Configure Kerberos Authentication for the HBase REST Gateway

  1. Add the following to the hbase-site.xml file for every REST Gateway:
    <property>
        <name>hbase.rest.keytab.file</name>
        <value>$KEYTAB</value>
    </property>
    <property>
        <name>hbase.rest.kerberos.principal</name>
        <value>$USER/_HOST@HADOOP.LOCALDOMAIN</value>
    </property>

    Substitute the appropriate credential and keytab for $USER and $KEYTAB respectively.

    The REST Gateway will authenticate with HBase using the supplied credential.

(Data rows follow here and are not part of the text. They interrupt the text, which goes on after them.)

/-! ## Encoding -/

/-- Words written out from the spec's encodings decode to the operations they stand for: 45_decode_loop.md R130 (phase
codes 2, 8, 12), 30_encoding.md R66 (`0x7B` is ADV_BY 30) and the worked examples of R68. The codes are the spec's decision
D25. -/
def Obligations.SpecWordsDecode : Prop :=
  decodeTableWord 4 0x2 = some .measure ∧
  decodeTableWord 4 0x8 = some .rstre ∧
  decodeTableWord 4 0xC = some .emit ∧
  decodeTableWord 34 0x7B = some (.advBy 30) ∧
  decodeTableWord 34 0x1 = some .advEdge ∧
  decodeTableWord 181 0x12C00000000000000320 = some (.frame 200 1200 .restart 0 false) ∧
  decodeTableWord 181 0x80000000000000322 = some (.marker 200 .downArrow) ∧
  decodeTableWord 181 0x1 = some .commit ∧
  decodeTableWord 181 0x12C3 = some (.progressRec 1200)

/-- Decoding the encoding of any operation, with every operand at every value, gives it back. The three operations of phase
GLITCH share a code, so each comes back under the selection that makes it the one executed (41_acquire_glitch.md R91). The
codes and layouts are the spec's decision D25. -/
def Obligations.DecodeOfEncodeIsIdentity : Prop :=
  ∀ (i : Instr) (sel : GlitchSel), (i.phase? = some .glitch → sel = i.glitchSel) → decode sel (encode i) = .ok i

/-- Every word has at most one meaning and every meaning one word: a word that decodes to an operation is that operation's
encoding (spec's decision D25). -/
def Obligations.EncodeOfDecodeIsTheWord : Prop :=
  ∀ (w : FetchWord) (sel : GlitchSel) (i : Instr), decode sel w = .ok i → encode i = w

/-- The reserved words of 30_encoding.md R71 (a), (b), (c) are refused, each by its own name (spec's decision D25). -/
def Obligations.ReservedWordsAreRefused : Prop :=
  (∀ w : BitVec 34, w.extractLsb' 0 2 ≠ 3 → w.extractLsb' 2 32 ≠ 0 → decodeCurCmd w = .error .operandOnOtherCommand) ∧
  (∀ w : BitVec 181, w.extractLsb' 0 2 = 1 → w.extractLsb' 2 179 ≠ 0 → decodeSnk w = .error .unlistedSinkBits) ∧
  (∀ w : BitVec 181, w.extractLsb' 0 2 = 2 → w.extractLsb' 69 112 ≠ 0 → decodeSnk w = .error .unlistedSinkBits) ∧
  (∀ w : BitVec 181, w.extractLsb' 0 2 = 2 → w.extractLsb' 69 112 = 0 → 5 ≤ (w.extractLsb' 66 3).toNat →
    decodeSnk w = .error .reservedMarkerKind) ∧
  (∀ w : BitVec 181, w.extractLsb' 0 2 = 3 → w.extractLsb' 66 115 ≠ 0 → decodeSnk w = .error .unlistedSinkBits)

/-- Packed little-endian: byte `k` holds bits `8k+7` down to `8k`, and the bytes read back as the number they were made of
(20_memory.md 4, spec's decision D25). -/
def Obligations.PackedBytesAreLittleEndian : Prop :=
  ∀ (n w : Nat),
    (natToBytes n w).length = n ∧
    (∀ k (h : k < (natToBytes n w).length), ((natToBytes n w)[k]).toNat = w / 256 ^ k % 256) ∧
    bytesToNat (natToBytes n w) = w % 256 ^ n

/-! ## The step -/

/-- With no operation in progress and `rst` low, a step executes the operation decoded from the word the machine fetches, and
then the outside has its turn; a reserved word is refused (log 1, log 4: the model's choices). With no word at a port the
operation is the one the phase register selects (45_decode_loop.md R130). An operation in progress goes on
(60_exceptions.md, Wait states; log 10). -/
def Obligations.StepRunsTheDecodedOperation : Prop :=
  ∀ s : State,
    (s.waiting = none → s.pins.rst = false →
      (∀ i, decode (glitchSelect s) (fetchWord s) = .ok i →
        step s = thenNext (exec i s) hostTurn ∧ (s.script = [] → step s = exec i s)) ∧
      (∀ e, decode (glitchSelect s) (fetchWord s) = .error e → step s = .refused (.reservedEncoding e)) ∧
      (PortsIdle s → ∀ i : Instr, i.phase? = some s.ph → (s.ph = .glitch → glitchSelect s = i.glitchSel) →
        step s = thenNext (exec i s) hostTurn)) ∧
    (∀ p, s.waiting = some p → s.pins.rst = false →
      step s = thenNext (resume p s) hostTurn ∧ (s.script = [] → step s = resume p s))

/-- Every step with `rst` high, from any state, gives every register of the core the value 70_reset_and_hazards.md lists,
whatever the core was doing and whatever else is asked of it, and then the outside, which may lower `rst`, has its turn
(spec's decisions D27, D28; log 4). The cursor, the sample space and the sink stay as they are; but an operation in progress
whose command is answered in this step completes, and the reset replaces its result, so that its cursor moves and records
stand. One that still waits is abandoned: asserting `rst` stops a blocked core at once (70_reset_and_hazards.md,
Cancellation latency; log 10). Nothing is said of `cfg_chan`, which is unspecified. -/
def Obligations.RstPinResetsTheCore : Prop :=
  ∀ s : State, s.pins.rst = true →
    ∃ t, step s = hostTurn t ∧ (s.script = [] → step s = .next t) ∧
      t.ph = .idle ∧ t.st = .unknown ∧ t.haltReason = .none ∧
      t.rise = 0 ∧ t.fall = 0 ∧ t.highW = 0 ∧ t.lowW = 0 ∧
      t.layer = .unknown ∧ t.bits = 0 ∧ t.acc = 0 ∧ t.fieldStart = 0 ∧ t.bit = false ∧
      t.overdrive = false ∧ t.defer = false ∧ t.rstWarn = false ∧
      t.cfgRate = 0 ∧ t.cfgForce = false ∧ t.thr = Thresholds.zero ∧
      t.waiting = none ∧ t.mem = s.mem ∧ t.ended = s.ended ∧ t.params = s.params ∧ t.pins = s.pins ∧
      t.script = s.script ∧
      (s.waiting = none → t.pos = s.pos ∧ t.sink = s.sink) ∧
      (∀ p u, s.waiting = some p → resume p s = .next u → t.pos = u.pos ∧ t.sink = u.sink) ∧
      (∀ p, s.waiting = some p → (∀ u, resume p s ≠ .next u) → t.pos = s.pos ∧ t.sink = s.sink)

/-- The state after reset: every register of the core has the value of the reset column of 10_state.md, with no record sent,
no operation in progress and no word at a port, and the invariants of a run hold. The values are the spec's decision D27;
`cfg_chan` is unspecified and left out; that no record, no wait and no port word is there, that the stream has not been
ended, and the reset waveform, one High sample with the cursor on it, are the model's choices (log 1, log 5, log 10,
log 28). -/
def Obligations.ResetMeetsTheInvariants : Prop :=
  RunInv State.reset ∧ SinkFits State.reset ∧
  State.reset.ph = .idle ∧ State.reset.st = .unknown ∧ State.reset.haltReason = .none ∧
  State.reset.rise = 0 ∧ State.reset.fall = 0 ∧ State.reset.highW = 0 ∧ State.reset.lowW = 0 ∧
  State.reset.layer = .unknown ∧ State.reset.bits = 0 ∧ State.reset.acc = 0 ∧ State.reset.fieldStart = 0 ∧
  State.reset.bit = false ∧ State.reset.overdrive = false ∧ State.reset.defer = false ∧ State.reset.rstWarn = false ∧
  State.reset.cfgRate = 0 ∧ State.reset.cfgForce = false ∧
  State.reset.thr = { tFloor := 0, tChk := 0, tSp := 0, tStdMin := 0, tStdNom := 0, tOvdMin := 0, tOvdNom := 0,
                      tOvdMax := 0, tGap := 0 } ∧
  State.reset.sink = [] ∧ State.reset.waiting = none ∧ State.reset.ended = false ∧ PortsIdle State.reset

/-! ## Whole-machine rules -/

/-- Every step, from any state, keeps the waveform in canonical form and the cursor on one of its samples
(20_memory.md R41, R42): the operations of the core, the commands and records at the ports, hardware reset, and what the
outside does between operations. -/
def Obligations.StepKeepsMemoryInvariant : Prop :=
  ∀ s t : State, MemoryInv s → step s = .next t → MemoryInv t

/-- Every step keeps the invariant of a run (10_state.md R16, R17, R24, R30; 41_acquire_glitch.md R95): the bit counter below
the layer's width but between ASM and EMIT, no accumulator bit at or above it, the transient loop states only where they
may be, `halt_reason` None exactly outside HALT, the cursor on the falling edge of the measured pulse with `rise` the next
edge and `low_w` their distance, the thresholds those of the latched rate; and while an operation waits, on a live stream
only, the cursor and the registers it has written so far stand where 41_acquire_glitch.md R90, R92 and R93 put them. -/
def Obligations.StepKeepsRunInvariant : Prop :=
  ∀ s t : State, RunInv s → step s = .next t → RunInv t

  2. In order to use the REST API principal to interact with HBase, it is also necessary to add the hbase.rest.kerberos.principal to the acl table. For example, to give the REST API principal, rest_server, administrative access, a command such as this one will suffice:
    grant 'rest_server', 'RWCA'
  3. To enable REST Gateway Kerberos authentication for client access, add the following to the hbase-site.xml file for every REST Gateway:
    <property>
        <name>hbase.rest.authentication.type</name>
        <value>kerberos</value>
    </property>
    <property>
        <name>hbase.rest.authentication.kerberos.principal</name>
        <value>HTTP/_HOST@HADOOP.LOCALDOMAIN</value>
    </property>
    <property>
        <name>hbase.rest.authentication.kerberos.keytab</name>
        <value>$KEYTAB</value>
    </property>
    <!-- Add these if you need to configure a different DNS interface from the default -->
    <property>
        <name>hbase.rest.dns.interface</name>
        <value>default</value>
    </property>
    <property>
        <name>hbase.rest.dns.nameserver</name>
        <value>default</value>
    </property>

    Substitute the keytab for HTTP for $KEYTAB.